Posts tagged "nurture"

Motherhood: 5 Common Mistakes (2 Seen In Tyler Perry’s “Good Deeds”)

MOTHERHOOD: 5 COMMON MISTAKES, (2 SEEN IN TYLER PERRY’S GOOD DEEDS)
(Issue 33)

By Diane Gold

The nurturing qualities of Motherhood are resident in all of us, whether we are male or female, whether we have our own children or whether we know this feeling from supporting friends, loved ones, students, elders, juniors, or even, ourselves. It is a vast combination of traits including these that we utilize throughout our lives. They are inherent in us, some more than others. Therefore, whether we actually have children or whether we are supportive of those around us, motherhood is universal. Plus, everyone has a mother.

Let’s talk about actual mothers and how, except in extremely rare cases, we all want our daughters to thrive. We make sacrifices for their comfort, and we put them first. And, speaking personally, the privilege of motherhood is unfathomably great, and those of us in the position are uber fortunate.

In tough times, it seems, when we are out of money, love, support, time, companionship, stability, nourishment, partnership; it turns out that good mothers can become controlling, desperate, belligerent, overcome, high-strung, unbalanced, even abusive. The very daughter we love more than anything in the world, the one for whom we set out to provide food, shelter, comfort and protection becomes the one who gets the brunt of our frustration.

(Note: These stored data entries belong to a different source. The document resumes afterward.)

-- ==== Sys2Proof/Laws/Memory.lean ====
section
/-! SUPPORT. Laws of sparse data and of the byte memories: a read after a write of the same key gives the value
written, a write leaves every other key alone, and every operation keeps the canonical form. -/

namespace Sys2Proof.Machine

open Sys2Proof

section SparseLaws

variable {α : Type}

@[simp] theorem Sparse.get_insert_same (m : Sparse α) (d v : α) (k : Nat) : (Sparse.insert m k v).get d k = v := by
  induction m with
  | nil => simp [Sparse.insert, Sparse.get]
  | cons e t ih =>
    obtain ⟨a, w⟩ := e
    simp only [Sparse.insert]
    split_ifs with h h'
    · simp [Sparse.get]
    · simp [Sparse.get]
    · simp [Sparse.get, h', ih]

@[simp] theorem Sparse.get_insert_other (m : Sparse α) (d v : α) {k k' : Nat} (h : k' ≠ k) :
    (Sparse.insert m k v).get d k' = m.get d k' := by
  induction m with
  | nil => simp [Sparse.insert, Sparse.get, h.symm]
  | cons e t ih =>
    obtain ⟨a, w⟩ := e
    simp only [Sparse.insert]
    split_ifs with h1 h2
    · simp [Sparse.get, h.symm]
    · subst h2; simp [Sparse.get, h.symm]
    · simp [Sparse.get, ih]

@[simp] theorem Sparse.get_erase_same (m : Sparse α) (d : α) (k : Nat) : (Sparse.erase m k).get d k = d := by
  induction m with
  | nil => rfl
  | cons e t ih =>
    obtain ⟨a, w⟩ := e
    simp only [Sparse.erase]
    split_ifs with h
    · exact ih
    · simp [Sparse.get, h, ih]

@[simp] theorem Sparse.get_erase_other (m : Sparse α) (d : α) {k k' : Nat} (h : k' ≠ k) :
    (Sparse.erase m k).get d k' = m.get d k' := by
  induction m with
  | nil => rfl
  | cons e t ih =>
    obtain ⟨a, w⟩ := e
    simp only [Sparse.erase]
    split_ifs with h1
    · subst h1; simp [Sparse.get, h.symm, ih]
    · simp [Sparse.get, ih]

@[simp] theorem Sparse.get_set_same [DecidableEq α] (m : Sparse α) (d v : α) (k : Nat) :
    (Sparse.set m d k v).get d k = v := by
  unfold Sparse.set; split_ifs with h <;> simp [h]

@[simp] theorem Sparse.get_set_other [DecidableEq α] (m : Sparse α) (d v : α) {k k' : Nat} (h : k' ≠ k) :
    (Sparse.set m d k v).get d k' = m.get d k' := by
  unfold Sparse.set; split_ifs <;> simp [h]

/-! ### The canonical form -/

/-- A weaker bound below the keys. -/
theorem Sparse.rising_weaken {m : Sparse α} {b : Nat} (h : Sparse.rising (some b) m = true) :
    Sparse.rising none m = true := by
  cases m with
  | nil => rfl
  | cons e t => simp [Sparse.rising] at h ⊢; exact h.2

theorem Sparse.rising_lower {m : Sparse α} {a b : Nat} (hab : a ≤ b) (h : Sparse.rising (some b) m = true) :
    Sparse.rising (some a) m = true := by
  cases m with
  | nil => rfl
  | cons e t => simp [Sparse.rising] at h ⊢; exact ⟨by omega, h.2⟩

theorem Sparse.rising_insert (m : Sparse α) (k : Nat) (v : α) (lo : Option Nat)
    (hlo : ∀ b, lo = some b → b < k) (h : Sparse.rising lo m = true) :
    Sparse.rising lo (Sparse.insert m k v) = true := by
  induction m generalizing lo with
  | nil => cases lo <;> simp [Sparse.insert, Sparse.rising]; exact hlo _ rfl
  | cons e t ih =>
    obtain ⟨a, w⟩ := e
    simp only [Sparse.insert]
    simp only [Sparse.rising, Bool.and_eq_true] at h
    split_ifs with h1 h2
    · simp only [Sparse.rising, Bool.and_eq_true, decide_eq_true_eq]
      refine ⟨?_, h1, h.2⟩
      cases lo <;> simp; exact hlo _ rfl
    · subst h2; simp only [Sparse.rising, Bool.and_eq_true]; exact h
    · simp only [Sparse.rising, Bool.and_eq_true]
      exact ⟨h.1, ih _ (by intro b hb; cases hb; omega) h.2⟩

theorem Sparse.rising_erase (m : Sparse α) (k : Nat) (lo : Option Nat) (h : Sparse.rising lo m = true) :
    Sparse.rising lo (Sparse.erase m k) = true := by
  induction m generalizing lo with
  | nil => rfl
  | cons e t ih =>
    obtain ⟨a, w⟩ := e
    simp only [Sparse.rising, Bool.and_eq_true] at h
    simp only [Sparse.erase]
    split_ifs with h1
    · refine ih lo ?_
      cases lo with
      | none => exact Sparse.rising_weaken h.2
      | some b => exact Sparse.rising_lower (Nat.le_of_lt (by simpa using h.1)) h.2
    · simp only [Sparse.rising, Bool.and_eq_true]
      exact ⟨h.1, ih _ h.2⟩

theorem Sparse.all_insert (m : Sparse α) (k : Nat) (v : α) (p : Nat × α → Bool) (hv : p (k, v) = true)
    (h : m.all p = true) : (Sparse.insert m k v).all p = true := by
  induction m with
  | nil => simp [Sparse.insert, hv]
  | cons e t ih =>
    obtain ⟨a, w⟩ := e
    simp only [List.all_cons, Bool.and_eq_true] at h
    simp only [Sparse.insert]
    split_ifs <;> simp only [List.all_cons, Bool.and_eq_true]
    · exact ⟨hv, h⟩
    · exact ⟨hv, h.2⟩
    · exact ⟨h.1, ih h.2⟩

theorem Sparse.all_erase (m : Sparse α) (k : Nat) (p : Nat × α → Bool) (h : m.all p = true) :
    (Sparse.erase m k).all p = true := by
  induction m with
  | nil => rfl
  | cons e t ih =>
    obtain ⟨a, w⟩ := e
    simp only [List.all_cons, Bool.and_eq_true] at h
    simp only [Sparse.erase]
    split_ifs
    · exact ih h.2
    · simp only [List.all_cons, Bool.and_eq_true]; exact ⟨h.1, ih h.2⟩

theorem Sparse.rising_filter (m : Sparse α) (p : Nat × α → Bool) (lo : Option Nat) (h : Sparse.rising lo m = true) :
    Sparse.rising lo (m.filter p) = true := by
  induction m generalizing lo with
  | nil => rfl
  | cons e t ih =>
    obtain ⟨a, w⟩ := e
    simp only [Sparse.rising, Bool.and_eq_true] at h
    rw [List.filter_cons]
    split_ifs
    · simp only [Sparse.rising, Bool.and_eq_true]; exact ⟨h.1, ih _ h.2⟩
    · refine ih lo ?_
      cases lo with
      | none => exact Sparse.rising_weaken h.2
      | some b => exact Sparse.rising_lower (Nat.le_of_lt (by simpa using h.1)) h.2

/-- A write keeps the canonical form. -/
theorem Sparse.wf_set [DecidableEq α] (m : Sparse α) (d v : α) (k : Nat) (h : Sparse.wf d m = true) :
    Sparse.wf d (Sparse.set m d k v) = true := by
  simp only [Sparse.wf, Bool.and_eq_true] at h ⊢
  unfold Sparse.set
  split_ifs with hv
  · exact ⟨Sparse.rising_erase _ _ _ h.1, Sparse.all_erase _ _ _ h.2⟩
  · exact ⟨Sparse.rising_insert _ _ _ _ (by simp) h.1, Sparse.all_insert _ _ _ _ (by simp [hv]) h.2⟩

/-- Dropping entries keeps the canonical form. -/
theorem Sparse.wf_filter [DecidableEq α] (m : Sparse α) (d : α) (p : Nat × α → Bool) (h : Sparse.wf d m = true) :
    Sparse.wf d (m.filter p) = true := by
  simp only [Sparse.wf, Bool.and_eq_true] at h ⊢
  exact ⟨Sparse.rising_filter _ _ _ h.1, by simp only [List.all_filter, List.all_eq_true] at h ⊢; intro e he; simp [h.2 e he]⟩

end SparseLaws

/-! ### Memories -/

@[simp] theorem Memory.read_write_same (m : Memory) (a : Nat) (v : Byte) : (m.write a v).read a = v :=
  Sparse.get_set_same m ramDefault v a

@[simp] theorem Memory.read_write_other (m : Memory) (v : Byte) {a b : Nat} (h : b ≠ a) :
    (m.write a v).read b = m.read b :=
  Sparse.get_set_other m ramDefault v h

/-- A byte outside the written range reads as before. -/
theorem Memory.read_writeN_outside (m : Memory) (a b : Nat) (bs : List Byte) (h : b < a ∨ a + bs.length ≤ b) :
    (m.writeN a bs).read b = m.read b := by
  induction bs generalizing m a with
  | nil => rfl
  | cons v t ih =>
    simp only [List.length_cons] at h
    rw [Memory.writeN, ih _ _ (by omega), Memory.read_write_other _ _ (by omega)]

/-- A byte of the written range reads as written. -/
theorem Memory.read_writeN_inside (m : Memory) (a i : Nat) (bs : List Byte) (h : i < bs.length) :
    (m.writeN a bs).read (a + i) = bs[i] := by
  induction bs generalizing m a i with
  | nil => simp at h
  | cons v t ih =>
    rw [Memory.writeN]
    cases i with
    | zero => simp [Memory.read_writeN_outside]
    | succ j =>
      have := ih (m.write a v) (a + 1) j (by simpa using h)
      rw [show a + 1 + j = a + (j + 1) by omega] at this
      simpa using this

/-- Reading back a written range gives the bytes written. -/
@[simp] theorem Memory.readN_writeN (m : Memory) (a : Nat) (bs : List Byte) : (m.writeN a bs).readN a bs.length = bs := by
  apply List.ext_getElem
  · simp [Memory.readN]
  · intro i h1 h2
    simp only [Memory.readN, List.getElem_map, List.getElem_range]
    exact Memory.read_writeN_inside m a i bs h2

theorem Memory.write_wf (m : Memory) (a : Nat) (v : Byte) (h : m.wf = true) : (m.write a v).wf = true :=
  Sparse.wf_set m ramDefault v a h

theorem Memory.writeN_wf (m : Memory) (a : Nat) (bs : List Byte) (h : m.wf = true) : (m.writeN a bs).wf = true := by
  induction bs generalizing m a with
  | nil => exact h
  | cons v t ih => exact ih _ _ (Memory.write_wf m a v h)

theorem Memory.clear_wf (m : Memory) (a n : Nat) (h : m.wf = true) : (m.clear a n).wf = true :=
  Sparse.wf_filter m ramDefault _ h

theorem Memory.nil_wf : Memory.wf [] = true := rfl

theorem Memory.clear_read (m : Memory) (a n b : Nat) :
    (m.clear a n).read b = if a ≤ b ∧ b < a + n then ramDefault else m.read b := by
  unfold Memory.clear Memory.read
  induction m with
  | nil => simp [Sparse.get]
  | cons e t ih =>
    obtain ⟨x, w⟩ := e
    rw [List.filter_cons]
    by_cases hx : a ≤ x ∧ x < a + n
    · have hf : (!(decide (a ≤ x) && decide (x < a + n))) = false := by simp [hx.1, hx.2]
      simp only [hf, Bool.false_eq_true, if_false, ih, Sparse.get]
      by_cases hb : a ≤ b ∧ b < a + n
      · simp [hb]
      · have : x ≠ b := fun e => hb (e ▸ hx)
        simp [hb, this]
    · have hf : (!(decide (a ≤ x) && decide (x < a + n))) = true := by
        simp only [Bool.not_eq_true', Bool.and_eq_false_iff, decide_eq_false_iff_not]; omega
      simp only [hf, if_true, Sparse.get, ih]
      by_cases hb : a ≤ b ∧ b < a + n
      · have : x ≠ b := fun e => hx (e ▸ hb)
        simp [hb, this]
      · simp [hb]

end Sys2Proof.Machine
end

Stuffed PuppyOur daughters are deeply affected by our actions and attitude. They know it when we cherish them above all else, and they know when we are led astray.

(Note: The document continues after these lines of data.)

-- ==== Sys2Proof/Laws/Form.lean ====
section
/-! SUPPORT. The form of every command: what a proof about all commands needs of each. -/

namespace Sys2Proof.Machine

open Sys2Proof

/-- A result is a command's that acts through `act` or answers its own end time. -/
def Result.OfDevice (s : State) (r : Result) : Prop := (∃ w f, r = s.act w f) ∨ ∃ f, r = s.run f

theorem Result.ofDevice_act (s : State) (w : Clock → Clock) (f : Clock → Dev → Option Dev) :
    Result.OfDevice s (s.act w f) := .inl ⟨w, f, rfl⟩

theorem Result.ofDevice_run (s : State) (f : Clock → Dev → Option (Clock × Dev)) : Result.OfDevice s (s.run f) :=
  .inr ⟨f, rfl⟩

theorem Result.ofDevice_now (s : State) (f : Clock → Dev → Option Dev) : Result.OfDevice s (s.now f) := .inl ⟨_, f, rfl⟩

theorem Result.ofDevice_issueSeq (s : State) (c : Fin 48) (w : InsWord) (f : Clock → Dev → Core → Except Nat Core) :
    Result.OfDevice s (s.issueSeq c w f) := .inl ⟨_, _, rfl⟩

theorem Result.ofDevice_issueEng (s : State) (c : Fin 48) (w : InsWord) (e : Eng) :
    Result.OfDevice s (s.issueEng c w e) := .inl ⟨_, _, rfl⟩

theorem Result.ofDevice_write (s : State) (same : Bool) (w : MasterWrite) : Result.OfDevice s (s.write same w) :=
  .inl ⟨_, _, rfl⟩

theorem Result.ofDevice_writeWord (s : State) (m : Master) (same : Bool) (page off v : Nat) :
    Result.OfDevice s (s.writeWord m same page off v) := Result.ofDevice_write ..

theorem Result.ofDevice_writeComplement (s : State) (m : Master) (same : Bool) (page off v : Nat) :
    Result.OfDevice s (s.writeComplement m same page off v) := Result.ofDevice_write ..

/-- A command of the device either changes nothing, or acts while the clocks run. -/
theorem Result.OfDevice.cases {s : State} {r : Result} (h : Result.OfDevice s r) :
    r = .next s ∨ (s.dev.clocked = true ∧ ∃ k d, r = .next { s with clk := k, dev := d }) := by
  rcases h with ⟨w, f, rfl⟩ | ⟨f, rfl⟩
  · rcases State.act_cases s w f with h | ⟨d, hc, _, h⟩
    · exact .inl h
    · exact .inr ⟨hc, _, _, h⟩
  · rcases State.run_cases s f with h | ⟨k, d, hc, _, h⟩
    · exact .inl h
    · exact .inr ⟨hc, _, _, h⟩

/-- A result is a command's of the board. -/
def Result.OfBoard (s : State) (r : Result) : Prop := ∃ w f, r = s.board w f

theorem Result.ofBoard_board (s : State) (w : Clock → Clock) (f : Clock → Dev → Option Dev) :
    Result.OfBoard s (s.board w f) := ⟨w, f, rfl⟩

theorem Result.ofBoard_smb (s : State) (ok : Bool) (f : Dev → Dev) : Result.OfBoard s (s.smb ok f) := ⟨_, _, rfl⟩

theorem Result.OfBoard.cases {s : State} {r : Result} (h : Result.OfBoard s r) :
    ∃ k d, r = .next { s with clk := k, dev := d } := by
  obtain ⟨w, f, rfl⟩ := h
  rcases State.board_cases s w f with h | ⟨d, _, h⟩
  · exact ⟨_, _, h⟩
  · exact ⟨_, _, h⟩

theorem execSadd_form (c : Fin 48) (psel : BitVec 4) (sd sa sb : BitVec 5) (imm : Bool) (imm32 : BitVec 32) (s : State) :
    Result.OfDevice s (execSadd c psel sd sa sb imm imm32 s) := by
  unfold execSadd; exact Result.ofDevice_issueSeq ..

theorem execSsub_form (c : Fin 48) (psel : BitVec 4) (sd sa sb : BitVec 5) (imm : Bool) (imm32 : BitVec 32) (s : State) :
    Result.OfDevice s (execSsub c psel sd sa sb imm imm32 s) := by
  unfold execSsub; exact Result.ofDevice_issueSeq ..

theorem execSmul_form (c : Fin 48) (psel : BitVec 4) (sd sa sb : BitVec 5) (imm : Bool) (imm32 : BitVec 32) (s : State) :
    Result.OfDevice s (execSmul c psel sd sa sb imm imm32 s) := by
  unfold execSmul; exact Result.ofDevice_issueSeq ..

theorem execSand_form (c : Fin 48) (psel : BitVec 4) (sd sa sb : BitVec 5) (imm : Bool) (imm32 : BitVec 32) (s : State) :
    Result.OfDevice s (execSand c psel sd sa sb imm imm32 s) := by
  unfold execSand; exact Result.ofDevice_issueSeq ..

theorem execSor_form (c : Fin 48) (psel : BitVec 4) (sd sa sb : BitVec 5) (imm : Bool) (imm32 : BitVec 32) (s : State) :
    Result.OfDevice s (execSor c psel sd sa sb imm imm32 s) := by
  unfold execSor; exact Result.ofDevice_issueSeq ..

theorem execSxor_form (c : Fin 48) (psel : BitVec 4) (sd sa sb : BitVec 5) (imm : Bool) (imm32 : BitVec 32) (s : State) :
    Result.OfDevice s (execSxor c psel sd sa sb imm imm32 s) := by
  unfold execSxor; exact Result.ofDevice_issueSeq ..

theorem execSshl_form (c : Fin 48) (psel : BitVec 4) (sd sa sb : BitVec 5) (imm : Bool) (imm32 : BitVec 32) (s : State) :
    Result.OfDevice s (execSshl c psel sd sa sb imm imm32 s) := by
  unfold execSshl; exact Result.ofDevice_issueSeq ..

theorem execSshr_form (c : Fin 48) (psel : BitVec 4) (sd sa sb : BitVec 5) (imm : Bool) (imm32 : BitVec 32) (s : State) :
    Result.OfDevice s (execSshr c psel sd sa sb imm imm32 s) := by
  unfold execSshr; exact Result.ofDevice_issueSeq ..

theorem execSsra_form (c : Fin 48) (psel : BitVec 4) (sd sa sb : BitVec 5) (imm : Bool) (imm32 : BitVec 32) (s : State) :
    Result.OfDevice s (execSsra c psel sd sa sb imm imm32 s) := by
  unfold execSsra; exact Result.ofDevice_issueSeq ..

theorem execSmovi_form (c : Fin 48) (psel : BitVec 4) (sd : BitVec 5) (imm64 : BitVec 64) (s : State) :
    Result.OfDevice s (execSmovi c psel sd imm64 s) := by
  unfold execSmovi; exact Result.ofDevice_issueSeq ..

theorem execScmp_form (c : Fin 48) (psel : BitVec 4) (pd : BitVec 3) (cond : BitVec 2) (sa sb : BitVec 5) (imm : Bool) (imm32 : BitVec 32) (s : State) :
    Result.OfDevice s (execScmp c psel pd cond sa sb imm imm32 s) := by
  unfold execScmp; exact Result.ofDevice_issueSeq ..

theorem execPset_form (c : Fin 48) (psel : BitVec 4) (pd pa pb : BitVec 3) (pop : BitVec 2) (s : State) :
    Result.OfDevice s (execPset c psel pd pa pb pop s) := by
  unfold execPset; exact Result.ofDevice_issueSeq ..

theorem execTdset_form (c : Fin 48) (psel : BitVec 4) (td : BitVec 6) (fld : BitVec 4) (sa : BitVec 5) (add : Bool) (s : State) :
    Result.OfDevice s (execTdset c psel td fld sa add s) := by
  unfold execTdset; exact Result.ofDevice_issueSeq ..

theorem execTdcopy_form (c : Fin 48) (psel : BitVec 4) (tdd tda : BitVec 6) (s : State) :
    Result.OfDevice s (execTdcopy c psel tdd tda s) := by
  unfold execTdcopy; exact Result.ofDevice_issueSeq ..

theorem execLoop_form (c : Fin 48) (psel : BitVec 4) (count : BitVec 16) (body : BitVec 18) (iter : Bool) (si : BitVec 5) (s : State) :
    Result.OfDevice s (execLoop c psel count body iter si s) := by
  unfold execLoop; exact Result.ofDevice_issueSeq ..

theorem execSyncBar_form (c : Fin 48) (psel : BitVec 4) (mask : BitVec 48) (id : BitVec 8) (s : State) :
    Result.OfDevice s (execSyncBar c psel mask id s) := by
  unfold execSyncBar; exact Result.ofDevice_issueSeq ..

theorem execSyncBarRelease_form (c : Fin 48) (s : State) :
    Result.OfDevice s (execSyncBarRelease c s) := by
  unfold execSyncBarRelease; exact Result.ofDevice_now ..

theorem execFenceEng_form (c : Fin 48) (psel : BitVec 4) (cmask : BitVec 13) (s : State) :
    Result.OfDevice s (execFenceEng c psel cmask s) := by
  unfold execFenceEng; exact Result.ofDevice_issueSeq ..

theorem execFenceGmem_form (c : Fin 48) (psel : BitVec 4) (scope : Bool) (sa : BitVec 5) (s : State) :
    Result.OfDevice s (execFenceGmem c psel scope sa s) := by
  unfold execFenceGmem; exact Result.ofDevice_issueSeq ..

theorem execFenceRelease_form (c : Fin 48) (s : State) :
    Result.OfDevice s (execFenceRelease c s) := by
  unfold execFenceRelease; exact Result.ofDevice_now ..

theorem execNop_form (c : Fin 48) (psel : BitVec 4) (s : State) :
    Result.OfDevice s (execNop c psel s) := by
  unfold execNop; exact Result.ofDevice_issueSeq ..

theorem execTickEnd_form (c : Fin 48) (psel : BitVec 4) (s : State) :
    Result.OfDevice s (execTickEnd c psel s) := by
  unfold execTickEnd; exact Result.ofDevice_issueSeq ..

theorem execTickWait_form (c : Fin 48) (psel : BitVec 4) (src : Bool) (sa : BitVec 5) (offs : BitVec 27) (s : State) :
    Result.OfDevice s (execTickWait c psel src sa offs s) := by
  unfold execTickWait; exact Result.ofDevice_issueSeq ..

theorem execTickWaitRelease_form (c : Fin 48) (s : State) :
    Result.OfDevice s (execTickWaitRelease c s) := by
  unfold execTickWaitRelease; exact Result.ofDevice_act ..

theorem execTickFrame_form (c : Fin 48) (psel : BitVec 4) (sd se : BitVec 5) (s : State) :
    Result.OfDevice s (execTickFrame c psel sd se s) := by
  unfold execTickFrame; exact Result.ofDevice_issueSeq ..

theorem execTickNow_form (c : Fin 48) (psel : BitVec 4) (sd : BitVec 5) (s : State) :
    Result.OfDevice s (execTickNow c psel sd s) := by
  unfold execTickNow; exact Result.ofDevice_issueSeq ..

theorem execMoveTile_form (c : Fin 48) (psel : BitVec 4) (tdd tda : BitVec 6) (o : Offs) (z : Size) (rnd : BitVec 2) (s : State) :
    Result.OfDevice s (execMoveTile c psel tdd tda o z rnd s) := by
  unfold execMoveTile; exact Result.ofDevice_issueEng ..

theorem execMoveFill_form (c : Fin 48) (psel : BitVec 4) (tdd : BitVec 6) (o : Offs) (z : Size) (ss : BitVec 5) (s : State) :
    Result.OfDevice s (execMoveFill c psel tdd o z ss s) := by
  unfold execMoveFill; exact Result.ofDevice_issueEng ..

theorem execMmLoad_form (c : Fin 48) (psel : BitVec 4) (tda : BitVec 6) (o : Offs) (z : Size) (s : State) :
    Result.OfDevice s (execMmLoad c psel tda o z s) := by
  unfold execMmLoad; exact Result.ofDevice_issueEng ..

theorem execArrayFillDone_form (c : Fin 48) (s : State) :
    Result.OfDevice s (execArrayFillDone c s) := by
  unfold execArrayFillDone; exact Result.ofDevice_act ..

theorem execMmRun_form (c : Fin 48) (psel : BitVec 4) (tda : BitVec 6) (o : Offs) (z : Size) (accset : BitVec 2) (acc : Bool) (skim : BitVec 2) (skimAt : BitVec 4) (st : BitVec 5) (s : State) :
    Result.OfDevice s (execMmRun c psel tda o z accset acc skim skimAt st s) := by
  unfold execMmRun; exact Result.ofDevice_issueEng ..

theorem execMmStore_form (c : Fin 48) (psel : BitVec 4) (tdd : BitVec 6) (o : Offs) (z : Size) (rnd accset : BitVec 2) (s : State) :
    Result.OfDevice s (execMmStore c psel tdd o z rnd accset s) := by
  unfold execMmStore; exact Result.ofDevice_issueEng ..

theorem execMmPair_form (c : Fin 48) (psel : BitVec 4) (tda tdb : BitVec 6) (z : Size) (accset : BitVec 2) (acc : Bool) (s : State) :
    Result.OfDevice s (execMmPair c psel tda tdb z accset acc s) := by
  unfold execMmPair; exact Result.ofDevice_issueEng ..

theorem execRowSmax_form (c : Fin 48) (psel : BitVec 4) (tdd tda : BitVec 6) (z : Size) (rnd : BitVec 2) (stat : BitVec 13) (ss : BitVec 5) (s : State) :
    Result.OfDevice s (execRowSmax c psel tdd tda z rnd stat ss s) := by
  unfold execRowSmax; exact Result.ofDevice_issueEng ..

theorem execRowNorm_form (c : Fin 48) (psel : BitVec 4) (tdd tda tdc : BitVec 6) (z : Size) (rnd : BitVec 2) (stat : BitVec 13) (ss : BitVec 5) (nkind : BitVec 2) (s : State) :
    Result.OfDevice s (execRowNorm c psel tdd tda tdc z rnd stat ss nkind s) := by
  unfold execRowNorm; exact Result.ofDevice_issueEng ..

theorem execRowSmaxB_form (c : Fin 48) (psel : BitVec 4) (tdd tda tdb : BitVec 6) (z : Size) (rnd : BitVec 2) (stat : BitVec 13) (recomp : Bool) (ss : BitVec 5) (s : State) :
    Result.OfDevice s (execRowSmaxB c psel tdd tda tdb z rnd stat recomp ss s) := by
  unfold execRowSmaxB; exact Result.ofDevice_issueEng ..

theorem execRowNormB_form (c : Fin 48) (psel : BitVec 4) (tdd tda tdb tdc : BitVec 6) (z : Size) (rnd : BitVec 2) (stat : BitVec 13) (recomp : Bool) (ss : BitVec 5) (nkind : BitVec 2) (s : State) :
    Result.OfDevice s (execRowNormB c psel tdd tda tdb tdc z rnd stat recomp ss nkind s) := by
  unfold execRowNormB; exact Result.ofDevice_issueEng ..

theorem execVadd_form (c : Fin 48) (psel : BitVec 4) (tdd tda tdb : BitVec 6) (z : Size) (rnd : BitVec 2) (s : State) :
    Result.OfDevice s (execVadd c psel tdd tda tdb z rnd s) := by
  unfold execVadd; exact Result.ofDevice_issueEng ..

theorem execVmul_form (c : Fin 48) (psel : BitVec 4) (tdd tda tdb : BitVec 6) (z : Size) (rnd : BitVec 2) (s : State) :
    Result.OfDevice s (execVmul c psel tdd tda tdb z rnd s) := by
  unfold execVmul; exact Result.ofDevice_issueEng ..

theorem execVfma_form (c : Fin 48) (psel : BitVec 4) (tdd tda tdb tdc : BitVec 6) (z : Size) (rnd : BitVec 2) (s : State) :
    Result.OfDevice s (execVfma c psel tdd tda tdb tdc z rnd s) := by
  unfold execVfma; exact Result.ofDevice_issueEng ..

theorem execVscale_form (c : Fin 48) (psel : BitVec 4) (tdd tda : BitVec 6) (z : Size) (rnd : BitVec 2) (ss : BitVec 5) (s : State) :
    Result.OfDevice s (execVscale c psel tdd tda z rnd ss s) := by
  unfold execVscale; exact Result.ofDevice_issueEng ..

theorem execVact_form (c : Fin 48) (psel : BitVec 4) (tdd tda : BitVec 6) (z : Size) (rnd : BitVec 2) (fn : BitVec 4) (s : State) :
    Result.OfDevice s (execVact c psel tdd tda z rnd fn s) := by
  unfold execVact; exact Result.ofDevice_issueEng ..

theorem execVamax_form (c : Fin 48) (psel : BitVec 4) (tda : BitVec 6) (z : Size) (ss : BitVec 5) (s : State) :
    Result.OfDevice s (execVamax c psel tda z ss s) := by
  unfold execVamax; exact Result.ofDevice_issueEng ..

Just the other evening, I saw Tyler Perry’s movie, Good Deeds. Two of the characters are moms, one, an unmarried janitor and mom of a 6-year-old, newly evicted from her apartment, who is at her wit’s end needing to hide her homelessness from children’s services. The other mom, who married into wealth, expects her Ivy League son’s behavior to mirror the stereotypical Ivy League country club lifestyle. The fact that the boundaries placed on him removes his spontaneity is lost to her. The fact that he is the good son who does what others expect of him at the expense of himself is not on her radar.

Both these moms truly want the best for their children but have lost sight of what is right as they get caught up in various issues that make us human. In one case poverty, in the other case, riches, blind both moms from seeing the effect their actions have on their children.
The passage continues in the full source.